Iglesias no solo no le ayudó sino que en los momentos finales —esos olvidados destellos de ‘killer’ del líder morado— le dejó a Sánchez colgado de la brocha a propósito de las “cloacas del Estado”. Salvo en ese episodio, en todo el debate estuvo seráfico el secretario general de Podemos, y también profesoral y rabiosamente constitucionalista, leyendo, incluso, preceptos de la Carta Magna. No se corresponde esa adhesión a la Constitución con su afán constituyente, pero Iglesias no llevó ayer en su zurrón dialéctico demasiadas ideas sino reiteraciones —y admoniciones sobre cómo debía ser y no ser el debate— que le desdibujaron. Esa singularidad, subrayada por su preceptiva indumentaria, permanente salvo para acudir en esmoquin a los premios Goya, le hacía parecer ajeno a la discusión, marginal.

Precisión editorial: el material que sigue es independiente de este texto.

-- ==== Sys2Proof/Tests/Slice0.lean ====
section
/-! SUPPORT. Tests: the well-formedness smoke tests, decoding of words written out from 30_encoding.md R64, single steps with the
results 95_test_vectors.md gives, and a witness for the hypotheses of every statement that has some. -/

namespace Sys2Proof.Tests

open Sys2Proof Sys2Proof.Machine

/-! ### Small states -/

/-- A reset core with an image at address 0. -/
def load (ws : List Word) : State := { State.reset with mem := storeWords [] 0 ws }

/-- The state one step later. -/
def next (s : State) : State := applyMove .core s

def withStack (st : List Word) (s : State) : State := { s with stack := st }

def withDepth (d : Nat) (s : State) : State := { s with config := { s.config with stackDepth := some d } }

def withInput (ws : List Word) (ended : Bool) (s : State) : State := { s with input := ws, inputEnded := ended }

def withSink (k : Sink) (s : State) : State := { s with sink := k }

/-- A core about to fetch these words at an address. -/
def fetching (ws : List Word) (a : Word) : State := placeAtFetch ws (setPc a State.reset)

/-- A core with a memory of one word, which holds `ret`. -/
def oneWord : State := { load [18] with config := { memWords := 1, stackDepth := none } }

/-- The words of an instruction's prefix, checked one by one. -/
theorem prefixAt_of_each {i : Instr} {k : Nat} {s : State}
    (h : ∀ j : Fin ((encode i).take k).length, (wordAddr s j.val).toNat < s.config.memWords ∧
      readWord s.mem (wordAddr s j.val).toNat = ((encode i).take k)[j.val]) : PrefixAt i k s := by
  intro j w hj
  obtain ⟨hlt, rfl⟩ := List.getElem?_eq_some_iff.mp hj
  exact h ⟨j, hlt⟩

/-! ### Ill-formed terms, one for each check of WellFormed (R62: a literal is at most 32767) -/

theorem test_wf_boundary : (Operand.lit 32767).wf = true ∧ (Operand.lit 32768).wf = false ∧ (Operand.reg 7).wf = true := by
  decide
theorem test_illformed_set : (Instr.set 0 (.lit 32768)).wf = false := by decide
theorem test_illformed_push : (Instr.push (.lit 32768)).wf = false := by decide
theorem test_illformed_eq :
    (Instr.eq 0 (.lit 32768) (.lit 0)).wf = false ∧ (Instr.eq 0 (.lit 0) (.lit 65535)).wf = false := by decide
theorem test_illformed_gt :
    (Instr.gt 0 (.lit 32768) (.lit 0)).wf = false ∧ (Instr.gt 0 (.lit 0) (.lit 65535)).wf = false := by decide
theorem test_illformed_jmp : (Instr.jmp (.lit 32769)).wf = false := by decide
theorem test_illformed_jt : (Instr.jt (.lit 32768) (.lit 0)).wf = false ∧ (Instr.jt (.lit 0) (.lit 40000)).wf = false := by
  decide
theorem test_illformed_jf : (Instr.jf (.lit 32768) (.lit 0)).wf = false ∧ (Instr.jf (.lit 0) (.lit 40000)).wf = false := by
  decide
theorem test_illformed_add :
    (Instr.add 0 (.lit 32768) (.lit 0)).wf = false ∧ (Instr.add 0 (.lit 0) (.lit 65535)).wf = false := by decide
theorem test_illformed_mult :
    (Instr.mult 0 (.lit 32768) (.lit 0)).wf = false ∧ (Instr.mult 0 (.lit 0) (.lit 65535)).wf = false := by decide
theorem test_illformed_mod :
    (Instr.mod 0 (.lit 32768) (.lit 0)).wf = false ∧ (Instr.mod 0 (.lit 0) (.lit 65535)).wf = false := by decide
theorem test_illformed_and :
    (Instr.and 0 (.lit 32768) (.lit 0)).wf = false ∧ (Instr.and 0 (.lit 0) (.lit 65535)).wf = false := by decide
theorem test_illformed_or :
    (Instr.or 0 (.lit 32768) (.lit 0)).wf = false ∧ (Instr.or 0 (.lit 0) (.lit 65535)).wf = false := by decide
theorem test_illformed_not : (Instr.not 0 (.lit 32768)).wf = false := by decide
theorem test_illformed_rmem : (Instr.rmem 0 (.lit 32768)).wf = false := by decide
theorem test_illformed_wmem :
    (Instr.wmem (.lit 32768) (.lit 0)).wf = false ∧ (Instr.wmem (.lit 0) (.lit 32776)).wf = false := by decide
theorem test_illformed_call : (Instr.call (.lit 32768)).wf = false := by decide
theorem test_illformed_out : (Instr.out (.lit 32768)).wf = false := by decide

/-! ### Decoding: one word sequence for every constructor, written out from R64 (R+k is 32768 + k) -/

theorem test_decode_halt : decodeWords [0x0000] = .instr .halt [] 1 := by decide
theorem test_decode_set : decodeWords [0x0001, 0x8002, 0x01F4] = .instr (.set 2 (.lit 500)) [] 3 := by decide
theorem test_decode_push : decodeWords [0x0002, 0x8001] = .instr (.push (.reg 1)) [] 2 := by decide
theorem test_decode_pop : decodeWords [0x0003, 0x8007] = .instr (.pop 7) [] 2 := by decide
theorem test_decode_eq : decodeWords [0x0004, 0x8001, 0x8000, 0x000A] = .instr (.eq 1 (.reg 0) (.lit 10)) [] 4 := by decide
theorem test_decode_gt : decodeWords [0x0005, 0x8002, 0x8001, 0x8000] = .instr (.gt 2 (.reg 1) (.reg 0)) [] 4 := by decide
theorem test_decode_jmp : decodeWords [0x0006, 0x0064] = .instr (.jmp (.lit 100)) [] 2 := by decide
theorem test_decode_jt : decodeWords [0x0007, 0x8000, 0x0006] = .instr (.jt (.reg 0) (.lit 6)) [] 3 := by decide
theorem test_decode_jf : decodeWords [0x0008, 0x0000, 0x0005] = .instr (.jf (.lit 0) (.lit 5)) [] 3 := by decide
theorem test_decode_add : decodeWords [0x0009, 0x8000, 0x8001, 0x0004] = .instr (.add 0 (.reg 1) (.lit 4)) [] 4 := by decide
theorem test_decode_mult : decodeWords [0x000A, 0x8000, 0x8000, 0x001E] = .instr (.mult 0 (.reg 0) (.lit 30)) [] 4 := by
  decide
theorem test_decode_mod : decodeWords [0x000B, 0x8000, 0x0064, 0x0007] = .instr (.mod 0 (.lit 100) (.lit 7)) [] 4 := by
  decide
theorem test_decode_and : decodeWords [0x000C, 0x8000, 0x5555, 0x3333] = .instr (.and 0 (.lit 21845) (.lit 13107)) [] 4 := by
  decide
theorem test_decode_or : decodeWords [0x000D, 0x8000, 0x5555, 0x3333] = .instr (.or 0 (.lit 21845) (.lit 13107)) [] 4 := by
  decide
theorem test_decode_not : decodeWords [0x000E, 0x8000, 0x5555] = .instr (.not 0 (.lit 21845)) [] 3 := by decide
theorem test_decode_rmem : decodeWords [0x000F, 0x8002, 0x0014] = .instr (.rmem 2 (.lit 20)) [] 3 := by decide
theorem test_decode_wmem : decodeWords [0x0010, 0x0014, 0x8000] = .instr (.wmem (.lit 20) (.reg 0)) [] 3 := by decide
theorem test_decode_call : decodeWords [0x0011, 0x000A] = .instr (.call (.lit 10)) [] 2 := by decide
theorem test_decode_ret : decodeWords [0x0012, 0x0005] = .instr .ret [5] 1 := by decide
theorem test_decode_out : decodeWords [0x0013, 0x7FFF] = .instr (.out (.lit 32767)) [] 2 := by decide
theorem test_decode_in : decodeWords [0x0014, 0x8005] = .instr (.inp 5) [] 2 := by decide
theorem test_decode_noop : decodeWords [0x0015] = .instr .noop [] 1 := by decide
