-- ==== Sys2Proof/Machine/Operands.lean ====
section
/-! DEFINITION. Every operand form of the block: the address mask, the command byte, the bytes of a data phase, and the
bit fields they use (spec 30 R50, R51, R54; 42 R74, R85, R87). -/

namespace Sys2Proof

/-- A level as a byte: the level in bit 0, zero above it. -/
def levelByte (s : Level) : Byte := (BitVec.ofBool s).setWidth 8

/-- The opcode field, bits 7:5, of a command byte (30 R50). -/
def opField (c : Byte) : BitVec 3 := c.extractLsb' 5 3

/-- The address field, bits 4:0, of a command byte (30 R50). -/
def addrField (c : Byte) : Addr5 := c.extractLsb' 0 5

/-- The effective register address `a & 0x1F` of a request address (42 R74, R87; 30 R54). -/
def effAddr (a : Byte) : Addr5 := (a &&& 0x1F).setWidth 5

/-- The register-access command byte `(op << 5) | ea` (30 R50, 42 R85). -/
def regCommand (op : BitVec 3) (ea : Addr5) : Byte := (op.setWidth 8 <<< 5) ||| ea.setWidth 8

/-- The bytes sent in a read-path data phase of `n` bytes: `DUMMY` repeated `n` times (42 R78). -/
def dummies (p : Params) (n : Nat) : List Byte := List.replicate n p.dummy

/-- The command byte of `READ_REG` and `W_RREG` (42 R78). -/
def readCommand (p : Params) (ea : Addr5) : Byte := regCommand p.codes.opRreg ea

/-- The command byte of `WRITE_REG` and `W_WREG` (42 R79). -/
def writeCommand (p : Params) (ea : Addr5) : Byte := regCommand p.codes.opWreg ea

end Sys2Proof
end

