-- ==== Sys2Proof/Machine/Flags.lean ====
section
/-! DEFINITION. The block has no flag and interprets no bit of a byte it moves (spec 10 R24); the chip's flags travel in
the status byte, and here is what a client reads in it (10 R25, 43 R92). -/

namespace Sys2Proof.Machine

/-- Whether a status byte has a bit of the mask set: `s & m ≠ 0`. -/
def statusHas (m s : Byte) : Bool := decide (s &&& m ≠ 0)

/-- The source's AcknowledgmentResult (43 R92). -/
inductive AckResult where
  | success
  | failed
  | failedRetryInProgress
deriving DecidableEq, Repr

/-- Classification of a status byte (43 R92): TX-done wins over max-retry (60 R106). -/
def classify (p : Params) (s : Byte) : AckResult :=
  if statusHas p.txDs s then .success
  else if statusHas p.maxRt s then .failed
  else .failedRetryInProgress

end Sys2Proof.Machine
end

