-- ==== Sys2Proof/Certificates/Slice0/Obligations.lean ====
section
/-! DEFINITION. The statements for the provers. Each docstring names the rule of the spec it formalises. -/

open Sys2Proof Sys2Proof.Machine

/-! ### Encodings -/

/-- 30 R50, R51, R55, R56, R61: under command codes that pass the check of R53, decoding the encoding of any instruction,
with any don't-care byte, gives it back. -/
def Obligations.DecodeOfEncodeIsTheInstruction : Prop :=
  ∀ (w : WireCodes) (dummy : Byte) (i : Instr), w.wf = true → decode w (encode w dummy i) = .ok i

/-- 30 R55, R56: a request record has one meaning: the instruction it decodes to encodes to that very record. -/
def Obligations.EncodeOfDecodedRequestIsTheRequest : Prop :=
  ∀ (w : WireCodes) (dummy : Byte) (q : Request) (i : Instr),
    decode w (.request q) = .ok i → encode w dummy i = .request q

/-- 30 R58, R61: a frame that decodes is, but for its don't-care bytes, the frame its wire command encodes to: the same
command byte and the same number of bytes, and the same bytes where the data phase is a write path. -/
def Obligations.DecodedFrameIsTheCommandsFrame : Prop :=
  ∀ (w : WireCodes) (dummy : Byte) (bytes : List Byte) (i : Instr), decode w (.frame bytes) = .ok i →
    ∃ bytes', encode w dummy i = .frame bytes' ∧ bytes'.length = bytes.length ∧ bytes'.head? = bytes.head? ∧
      (i.returnsData = false → bytes' = bytes)

/-- 30 R55, R60: the request code alone picks the request: each record of code 0x1 to 0xE with the fields of R56 decodes
to its row, and codes 0x0 and 0xF decode to nothing whatever their fields. -/
def Obligations.RequestCodesDecode : Prop :=
  (∀ (w : WireCodes) (b a : Byte) (d : List Byte) (n : Nat) (r : Level),
    decode w (.request ⟨0x1, none, none, none, none, none⟩) = .ok .csnLow ∧
    decode w (.request ⟨0x2, none, none, none, none, none⟩) = .ok .csnHigh ∧
    decode w (.request ⟨0x3, none, none, none, some b, none⟩) = .ok (.xfer b) ∧
    decode w (.request ⟨0x4, none, none, some d, none, some r⟩) = .ok (.xferN d r) ∧
    decode w (.request ⟨0x5, some a, some n, none, none, none⟩) = .ok (.readReg a n) ∧
    decode w (.request ⟨0x6, some a, none, some d, none, none⟩) = .ok (.writeReg a d) ∧
    decode w (.request ⟨0x7, none, none, none, none, none⟩) = .ok .flushTx ∧
    decode w (.request ⟨0x8, none, none, none, none, none⟩) = .ok .flushRx ∧
    decode w (.request ⟨0x9, none, none, none, none, none⟩) = .ok .readPlWid ∧
    decode w (.request ⟨0xA, none, some n, none, none, none⟩) = .ok (.readPayload n) ∧
    decode w (.request ⟨0xB, none, none, some d, none, none⟩) = .ok (.writePayload d) ∧
    decode w (.request ⟨0xC, none, none, none, none, none⟩) = .ok .ceHigh ∧
    decode w (.request ⟨0xD, none, none, none, none, none⟩) = .ok .ceLow ∧
    decode w (.request ⟨0xE, none, none, none, none, none⟩) = .ok .cePulse) ∧
  (∀ (w : WireCodes) (q : Request), q.code = 0x0 ∨ q.code = 0xF → decode w (.request q) = .error .reservedCode)

/-- 30 R58 at the defaults of 00 R7: the wire commands of a few written-out frames (the rows of spec 95 V21, V24, V27,
V29, V31, V33), and a byte the sequencer never sends (30 R59). -/
def Obligations.DefaultCommandBytesDecode : Prop :=
  decode .defaults (.frame [0x07, 0x00]) = .ok (.wRreg 0x07 1) ∧
  decode .defaults (.frame [0x20, 0x0E]) = .ok (.wWreg 0x00 [0x0E]) ∧
  decode .defaults (.frame [0xE1]) = .ok .wFlushTx ∧
  decode .defaults (.frame [0xE2]) = .ok .wFlushRx ∧
  decode .defaults (.frame [0x60, 0x00]) = .ok .wRRxPlWid ∧
  decode .defaults (.frame [0x61, 0x00, 0x00, 0x00]) = .ok (.wRRxPayload 3) ∧
  decode .defaults (.frame [0xA0, 0x01, 0x02, 0x03]) = .ok (.wWTxPayload [0x01, 0x02, 0x03]) ∧
  decode .defaults (.frame [0xFF]) = .error .unknownCommand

A saber si el debate de ayer —hoy queda otro— movió la aguja electoral a favor de estos o de aquellos. La combinación de imagen y palabra, de gesto y entonación, de énfasis y desmayo, de asentimiento o rechazo, compone un fresco vivísimo y realista del que muchos ciudadanos seguramente sacarán algunas conclusiones. El debate es un fogonazo, una impresión, una sensación. Y a la postre, un ejercicio de ecuanimidad, porque obliga a discernir quién lo abordó mejor, al margen de preferencias ideológicas. Esa es la función de los debates electorales.

Un Nixon que se negó a afeitarse y a maquillarse y que vistió inadecuadamente un traje gris plomizo perdió el primer debate televisivo de la historia con Kennedy. Fue el 26 de septiembre de 1960. Todavía —59 años después— los politólogos y comunicadores no terminan de ponerse de acuerdo sobre las causas de la derrota del republicano: si fue por su aspecto o por su argumento por lo que le venció el demócrata. Al firmante —con toda la buena fe— le pareció que Rivera estuvo en los estándares que miden los éxitos dialécticos porque acompañó la palabra, el gesto y la oportunidad mejor que sus tres compañeros. De todas maneras, que recuerde Rivera que si para Cesar no fueron favorables los idus de marzo, el ‘Quijote’ advierte de que “nunca segundas partes fueron buenas”.